____ DATA PROVIDED

-- ==== Sys2Proof/Laws/KeepsRings.lean ====
section
/-! SUPPORT. What the operations of Machine/Rings.lean keep: the queue, the variant, the canonical form of the stores. -/
namespace Sys2Proof.Machine

theorem State.ringGo_keeps {s₀ : State} (r : Ring) (st : RingState) (s : State) (hk : Keeps s₀ s) : Keeps s₀ (State.ringGo r st s) := by
  unfold State.ringGo
  try dsimp only
  repeat' first | (intro _) | with_reducible assumption | with_reducible apply State.modRing_keeps | with_reducible apply State.writeShadow_keeps | with_reducible apply foldl_keeps | with_reducible apply ite_keeps | split | with_reducible rfl | with_reducible apply And.intro | (dsimp only [id]; with_reducible assumption)

theorem State.cqWrite_keeps {s₀ : State} (r : Ring) (c : Comp) (what : CqEntry) (now : Bool) (s : State) (hk : Keeps s₀ s) : Keeps s₀ (State.cqWrite r c what now s) := by
  unfold State.cqWrite
  try dsimp only
  repeat' first | (intro _) | with_reducible assumption | with_reducible apply State.modHost_keeps | with_reducible apply State.modRing_keeps | with_reducible apply State.writeShadow_keeps | with_reducible apply State.irqItem_keeps | with_reducible apply foldl_keeps | with_reducible apply ite_keeps | split | with_reducible rfl | with_reducible apply And.intro | (dsimp only [id]; with_reducible assumption)

theorem State.writeComp_keeps {s₀ : State} (r : Ring) (s : State) (hk : Keeps s₀ s) : Keeps s₀ (State.writeComp r s) := by
  unfold State.writeComp
  try dsimp only
  repeat' first | (intro _) | with_reducible assumption | with_reducible apply State.modRing_keeps | with_reducible apply State.raise_keeps | with_reducible apply State.cqWrite_keeps | with_reducible apply State.modRingF_keeps | with_reducible apply State.passPages_keeps | with_reducible apply State.modSlot_keeps | with_reducible apply foldl_keeps | with_reducible apply ite_keeps | split | with_reducible rfl | with_reducible apply And.intro | (dsimp only [id]; with_reducible assumption)

theorem State.commitComps_keeps {s₀ : State} (r : Ring) (s : State) (hk : Keeps s₀ s) : Keeps s₀ (State.commitComps r s) := by
  unfold State.commitComps
  try dsimp only
  repeat' first | (intro _) | with_reducible assumption | with_reducible apply State.modDlv_keeps | with_reducible apply foldl_keeps | with_reducible apply ite_keeps | split | with_reducible rfl | with_reducible apply And.intro | (dsimp only [id]; with_reducible assumption)

theorem execCompletionWrite_keeps {s₀ : State} (r : Ring) (s : State) (hk : Keeps s₀ s) : KeepsO s₀ (execCompletionWrite r s) := by
  unfold execCompletionWrite
  try dsimp only
  repeat' first | (intro _) | with_reducible assumption | with_reducible apply KeepsO.next | with_reducible apply State.live_keeps | with_reducible apply State.commitComps_keeps | with_reducible apply State.runToFleet_keeps | with_reducible apply State.writeComp_keeps | with_reducible apply foldl_keeps | with_reducible apply ite_keeps | with_reducible apply iteO_keeps | split | with_reducible rfl | with_reducible apply And.intro | (dsimp only [id]; with_reducible assumption)

theorem State.consume_keeps {s₀ : State} (r : Ring) (c : Word) (s : State) (hk : Keeps s₀ s) : Keeps s₀ (State.consume r c s) := by
  unfold State.consume
  try dsimp only
  repeat' first | (intro _) | with_reducible assumption | with_reducible apply State.modSlot_keeps | with_reducible apply State.modRing_keeps | with_reducible apply foldl_keeps | with_reducible apply ite_keeps | split | with_reducible rfl | with_reducible apply And.intro | (dsimp only [id]; with_reducible assumption)

theorem State.takeP_keeps {s₀ : State} (r : Ring) (p : Word) (s : State) (hk : Keeps s₀ s) : Keeps s₀ (State.takeP r p s) := by
  unfold State.takeP
  try dsimp only
  repeat' first | (intro _) | with_reducible assumption | with_reducible apply State.modRing_keeps | with_reducible apply State.raise_keeps | with_reducible apply foldl_keeps | with_reducible apply ite_keeps | split | with_reducible rfl | with_reducible apply And.intro | (dsimp only [id]; with_reducible assumption)

theorem State.takeC_keeps {s₀ : State} (r : Ring) (c : Word) (s : State) (hk : Keeps s₀ s) : Keeps s₀ (State.takeC r c s) := by
  unfold State.takeC
  try dsimp only
  repeat' first | (intro _) | with_reducible assumption | with_reducible apply State.consume_keeps | with_reducible apply State.raise_keeps | with_reducible apply foldl_keeps | with_reducible apply ite_keeps | split | with_reducible rfl | with_reducible apply And.intro | (dsimp only [id]; with_reducible assumption)

theorem State.writeAll_keeps {s₀ : State} (r : Ring) (fuel : Nat) (s : State) (hk : Keeps s₀ s) : Keeps s₀ (State.writeAll r fuel s) := by
  induction fuel generalizing s with
  | zero => exact hk
  | succ k ih =>
    unfold State.writeAll
    split
    · exact ih _ (State.writeComp_keeps _ _ hk)
    · exact hk

theorem State.ringRun_keeps {s₀ : State} (r : Ring) (s : State) (hk : Keeps s₀ s) : Keeps s₀ (State.ringRun r s) := by
  unfold State.ringRun
  try dsimp only
  repeat' first | (intro _) | with_reducible assumption | with_reducible apply State.modRing_keeps | with_reducible apply State.modDlv_keeps | with_reducible apply State.writeShadow_keeps | with_reducible apply State.commitComps_keeps | with_reducible apply State.writeAll_keeps | with_reducible apply State.takeP_keeps | with_reducible apply State.takeC_keeps | with_reducible apply foldl_keeps | with_reducible apply ite_keeps | split | with_reducible rfl | with_reducible apply And.intro | (dsimp only [id]; with_reducible assumption)

theorem State.doorbell_keeps {s₀ : State} (m : Master) (r : Ring) (off : Nat) (v : Word) (keep : State → State) (take : State → State) (s : State) (hkeep : ∀ t, Keeps s₀ t → Keeps s₀ (keep t)) (htake : ∀ t, Keeps s₀ t → Keeps s₀ (take t)) (hk : Keeps s₀ s) : Keeps s₀ (State.doorbell m r off v keep take s) := by
  unfold State.doorbell
  try dsimp only
  repeat' first | (intro _) | with_reducible assumption | with_reducible apply State.transact_keeps | with_reducible apply State.freeze_keeps | with_reducible apply State.firewallDrop_keeps | apply hkeep | apply htake | with_reducible apply foldl_keeps | with_reducible apply ite_keeps | split | with_reducible rfl | with_reducible apply And.intro | (dsimp only [id]; with_reducible assumption)

theorem execRingDbSq_keeps {s₀ : State} (m : Master) (r : Ring) (p : Word) (s : State) (hk : Keeps s₀ s) : KeepsO s₀ (execRingDbSq m r p s) := by
  unfold execRingDbSq
  try dsimp only
  repeat' first | (intro _) | with_reducible assumption | with_reducible apply KeepsO.next | with_reducible apply State.live_keeps | with_reducible apply State.doorbell_keeps | with_reducible apply State.modRing_keeps | with_reducible apply State.takeP_keeps | with_reducible apply foldl_keeps | with_reducible apply ite_keeps | with_reducible apply iteO_keeps | split | with_reducible rfl | with_reducible apply And.intro | (dsimp only [id]; with_reducible assumption)

theorem execRingDbCq_keeps {s₀ : State} (m : Master) (r : Ring) (c : Word) (s : State) (hk : Keeps s₀ s) : KeepsO s₀ (execRingDbCq m r c s) := by
  unfold execRingDbCq
  try dsimp only
  repeat' first | (intro _) | with_reducible assumption | with_reducible apply KeepsO.next | with_reducible apply State.live_keeps | with_reducible apply State.doorbell_keeps | with_reducible apply State.modRing_keeps | with_reducible apply State.takeC_keeps | with_reducible apply foldl_keeps | with_reducible apply ite_keeps | with_reducible apply iteO_keeps | split | with_reducible rfl | with_reducible apply And.intro | (dsimp only [id]; with_reducible assumption)

theorem State.ringEnable_keeps {s₀ : State} (r : Ring) (on : Bool) (s : State) (hk : Keeps s₀ s) : Keeps s₀ (State.ringEnable r on s) := by
  unfold State.ringEnable
  try dsimp only
  repeat' first | (intro _) | with_reducible assumption | with_reducible apply State.modRing_keeps | with_reducible apply State.ringRun_keeps | with_reducible apply State.ringGo_keeps | with_reducible apply foldl_keeps | with_reducible apply ite_keeps | split | with_reducible rfl | with_reducible apply And.intro | (dsimp only [id]; with_reducible assumption)

theorem execRingCtrlWrite_keeps {s₀ : State} (m : Master) (r : Ring) (w : Word) (s : State) (hk : Keeps s₀ s) : KeepsO s₀ (execRingCtrlWrite m r w s) := by
  unfold execRingCtrlWrite
  try dsimp only
  repeat' first | (intro _) | with_reducible assumption | with_reducible apply KeepsO.next | with_reducible apply State.live_keeps | with_reducible apply State.guardedWrite_keeps | with_reducible apply State.modRing_keeps | with_reducible apply State.ringEnable_keeps | with_reducible apply foldl_keeps | with_reducible apply ite_keeps | with_reducible apply iteO_keeps | split | with_reducible rfl | with_reducible apply And.intro | (dsimp only [id]; with_reducible assumption)

theorem execBusMasterEnable_keeps {s₀ : State} (f : Fn) (on : Bool) (s : State) (hk : Keeps s₀ s) : KeepsO s₀ (execBusMasterEnable f on s) := by
  unfold execBusMasterEnable
  try dsimp only
  repeat' first | (intro _) | with_reducible assumption | with_reducible apply KeepsO.next | with_reducible apply State.live_keeps | with_reducible apply State.modRingF_keeps | with_reducible apply State.forAll_keeps | with_reducible apply State.ringGo_keeps | with_reducible apply State.ringRun_keeps | with_reducible apply foldl_keeps | with_reducible apply ite_keeps | with_reducible apply iteO_keeps | split | with_reducible rfl | with_reducible apply And.intro | (dsimp only [id]; with_reducible assumption)

theorem execDrainDone_keeps {s₀ : State} (r : Ring) (s : State) (hk : Keeps s₀ s) : KeepsO s₀ (execDrainDone r s) := by
  unfold execDrainDone
  try dsimp only
  repeat' first | (intro _) | with_reducible assumption | with_reducible apply KeepsO.next | with_reducible apply State.live_keeps | with_reducible apply State.ringGo_keeps | with_reducible apply foldl_keeps | with_reducible apply ite_keeps | with_reducible apply iteO_keeps | split | with_reducible rfl | with_reducible apply And.intro | (dsimp only [id]; with_reducible assumption)

theorem State.fnReset_keeps {s₀ : State} (f : Fn) (cause : BitVec 3) (s : State) (hk : Keeps s₀ s) : Keeps s₀ (State.fnReset f cause s) := by
  unfold State.fnReset
  try dsimp only
  repeat' first | (intro _) | with_reducible assumption | with_reducible apply State.forAll_keeps | with_reducible apply State.modRing_keeps | with_reducible apply State.modIrq_keeps | with_reducible apply State.evSet_keeps | with_reducible apply State.modRingF_keeps | with_reducible apply State.modGlb_keeps | with_reducible apply foldl_keeps | with_reducible apply ite_keeps | split | with_reducible rfl | with_reducible apply And.intro | (dsimp only [id]; with_reducible assumption)

theorem execFunctionLevelReset_keeps {s₀ : State} (f : Fn) (s : State) (hk : Keeps s₀ s) : KeepsO s₀ (execFunctionLevelReset f s) := by
  unfold execFunctionLevelReset
  try dsimp only
  repeat' first | (intro _) | with_reducible assumption | with_reducible apply KeepsO.next | with_reducible apply State.live_keeps | with_reducible apply State.fnReset_keeps | with_reducible apply foldl_keeps | with_reducible apply ite_keeps | with_reducible apply iteO_keeps | split | with_reducible rfl | with_reducible apply And.intro | (dsimp only [id]; with_reducible assumption)

theorem execRingNop_keeps {s₀ : State} (r : Ring) (d : Desc) (s : State) (hk : Keeps s₀ s) : KeepsO s₀ (execRingNop r d s) := by
  unfold execRingNop
  try dsimp only
  repeat' first | (intro _) | with_reducible assumption | with_reducible apply KeepsO.next | with_reducible apply State.work_keeps | with_reducible apply State.complete_keeps | with_reducible apply foldl_keeps | with_reducible apply ite_keeps | with_reducible apply iteO_keeps | split | with_reducible rfl | with_reducible apply And.intro | (dsimp only [id]; with_reducible assumption)

theorem execRingFence_keeps {s₀ : State} (r : Ring) (d : Desc) (s : State) (hk : Keeps s₀ s) : KeepsO s₀ (execRingFence r d s) := by
  unfold execRingFence
  try dsimp only
  repeat' first | (intro _) | with_reducible assumption | with_reducible apply KeepsO.next | with_reducible apply State.work_keeps | with_reducible apply State.complete_keeps | with_reducible apply foldl_keeps | with_reducible apply ite_keeps | with_reducible apply iteO_keeps | split | with_reducible rfl | with_reducible apply And.intro | (dsimp only [id]; with_reducible assumption)

theorem execIrqModerationTimer_keeps {s₀ : State} (v : IrqVec) (s : State) (hk : Keeps s₀ s) : KeepsO s₀ (execIrqModerationTimer v s) := by
  unfold execIrqModerationTimer
  try dsimp only
  repeat' first | (intro _) | with_reducible assumption | with_reducible apply KeepsO.next | with_reducible apply State.live_keeps | with_reducible apply State.runTo_keeps | with_reducible apply State.sendMsi_keeps | with_reducible apply foldl_keeps | with_reducible apply ite_keeps | with_reducible apply iteO_keeps | split | with_reducible rfl | with_reducible apply And.intro | (dsimp only [id]; with_reducible assumption)

theorem execRgtTimeOfDay_keeps {s₀ : State} (r : Ring) (d : Desc) (s : State) (hk : Keeps s₀ s) : KeepsO s₀ (execRgtTimeOfDay r d s) := by
  unfold execRgtTimeOfDay
  try dsimp only
  repeat' first | (intro _) | with_reducible assumption | with_reducible apply KeepsO.next | with_reducible apply State.work_keeps | with_reducible apply State.modTun_keeps | with_reducible apply foldl_keeps | with_reducible apply ite_keeps | with_reducible apply iteO_keeps | split | with_reducible rfl | with_reducible apply And.intro | (dsimp only [id]; with_reducible assumption)

theorem execRgtTunnelSend_keeps {s₀ : State} (r : Ring) (d : Desc) (s : State) (hk : Keeps s₀ s) : KeepsO s₀ (execRgtTunnelSend r d s) := by
  unfold execRgtTunnelSend
  try dsimp only
  repeat' first | (intro _) | with_reducible assumption | with_reducible apply KeepsO.next | with_reducible apply State.work_keeps | with_reducible apply State.complete_keeps | with_reducible apply State.sendFrame_keeps | with_reducible apply State.modTun_keeps | with_reducible apply foldl_keeps | with_reducible apply ite_keeps | with_reducible apply iteO_keeps | split | with_reducible rfl | with_reducible apply And.intro | (dsimp only [id]; with_reducible assumption)

theorem execRgtTunnelRecv_keeps {s₀ : State} (r : Ring) (d : Desc) (s : State) (hk : Keeps s₀ s) : KeepsO s₀ (execRgtTunnelRecv r d s) := by
  unfold execRgtTunnelRecv
  try dsimp only
  repeat' first | (intro _) | with_reducible assumption | with_reducible apply KeepsO.next | with_reducible apply State.work_keeps | with_reducible apply State.modTun_keeps | with_reducible apply foldl_keeps | with_reducible apply ite_keeps | with_reducible apply iteO_keeps | split | with_reducible rfl | with_reducible apply And.intro | (dsimp only [id]; with_reducible assumption)

theorem State.tunnelDeliver_keeps {s₀ : State} (source : BitVec 16) (channel : BitVec 4) (bytes : List Byte) (s : State) (hk : Keeps s₀ s) : Keeps s₀ (State.tunnelDeliver source channel bytes s) := by
  unfold State.tunnelDeliver
  try dsimp only
  repeat' first | (intro _) | with_reducible assumption | with_reducible apply State.modTun_keeps | with_reducible apply State.writePages_keeps | with_reducible apply State.complete_keeps | with_reducible apply State.modRingF_keeps | with_reducible apply State.raise_keeps | with_reducible apply foldl_keeps | with_reducible apply ite_keeps | split | with_reducible rfl | with_reducible apply And.intro | (dsimp only [id]; with_reducible assumption)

________

= TASK ITEM =
What you give back should be only the lines of the records above, starting at the line with "State.modRing_keeps | with_reducible apply State.takeC_keeps" and ending at the line with "with_reducible apply State.guardedWrite_keeps", restated word for word.

= SOLUTION TO THIS TASK =
  repeat' first | (intro _) | with_reducible assumption | with_reducible apply KeepsO.next | with_reducible apply State.live_keeps | with_reducible apply State.doorbell_keeps | with_reducible apply State.modRing_keeps | with_reducible apply State.takeC_keeps | with_reducible apply foldl_keeps | with_reducible apply ite_keeps | with_reducible apply iteO_keeps | split | with_reducible rfl | with_reducible apply And.intro | (dsimp only [id]; with_reducible assumption)

theorem State.ringEnable_keeps {s₀ : State} (r : Ring) (on : Bool) (s : State) (hk : Keeps s₀ s) : Keeps s₀ (State.ringEnable r on s) := by
  unfold State.ringEnable
  try dsimp only
  repeat' first | (intro _) | with_reducible assumption | with_reducible apply State.modRing_keeps | with_reducible apply State.ringRun_keeps | with_reducible apply State.ringGo_keeps | with_reducible apply foldl_keeps | with_reducible apply ite_keeps | split | with_reducible rfl | with_reducible apply And.intro | (dsimp only [id]; with_reducible assumption)

theorem execRingCtrlWrite_keeps {s₀ : State} (m : Master) (r : Ring) (w : Word) (s : State) (hk : Keeps s₀ s) : KeepsO s₀ (execRingCtrlWrite m r w s) := by
  unfold execRingCtrlWrite
  try dsimp only
  repeat' first | (intro _) | with_reducible assumption | with_reducible apply KeepsO.next | with_reducible apply State.live_keeps | with_reducible apply State.guardedWrite_keeps | with_reducible apply State.modRing_keeps | with_reducible apply State.ringEnable_keeps | with_reducible apply foldl_keeps | with_reducible apply ite_keeps | with_reducible apply iteO_keeps | split | with_reducible rfl | with_reducible apply And.intro | (dsimp only [id]; with_reducible assumption)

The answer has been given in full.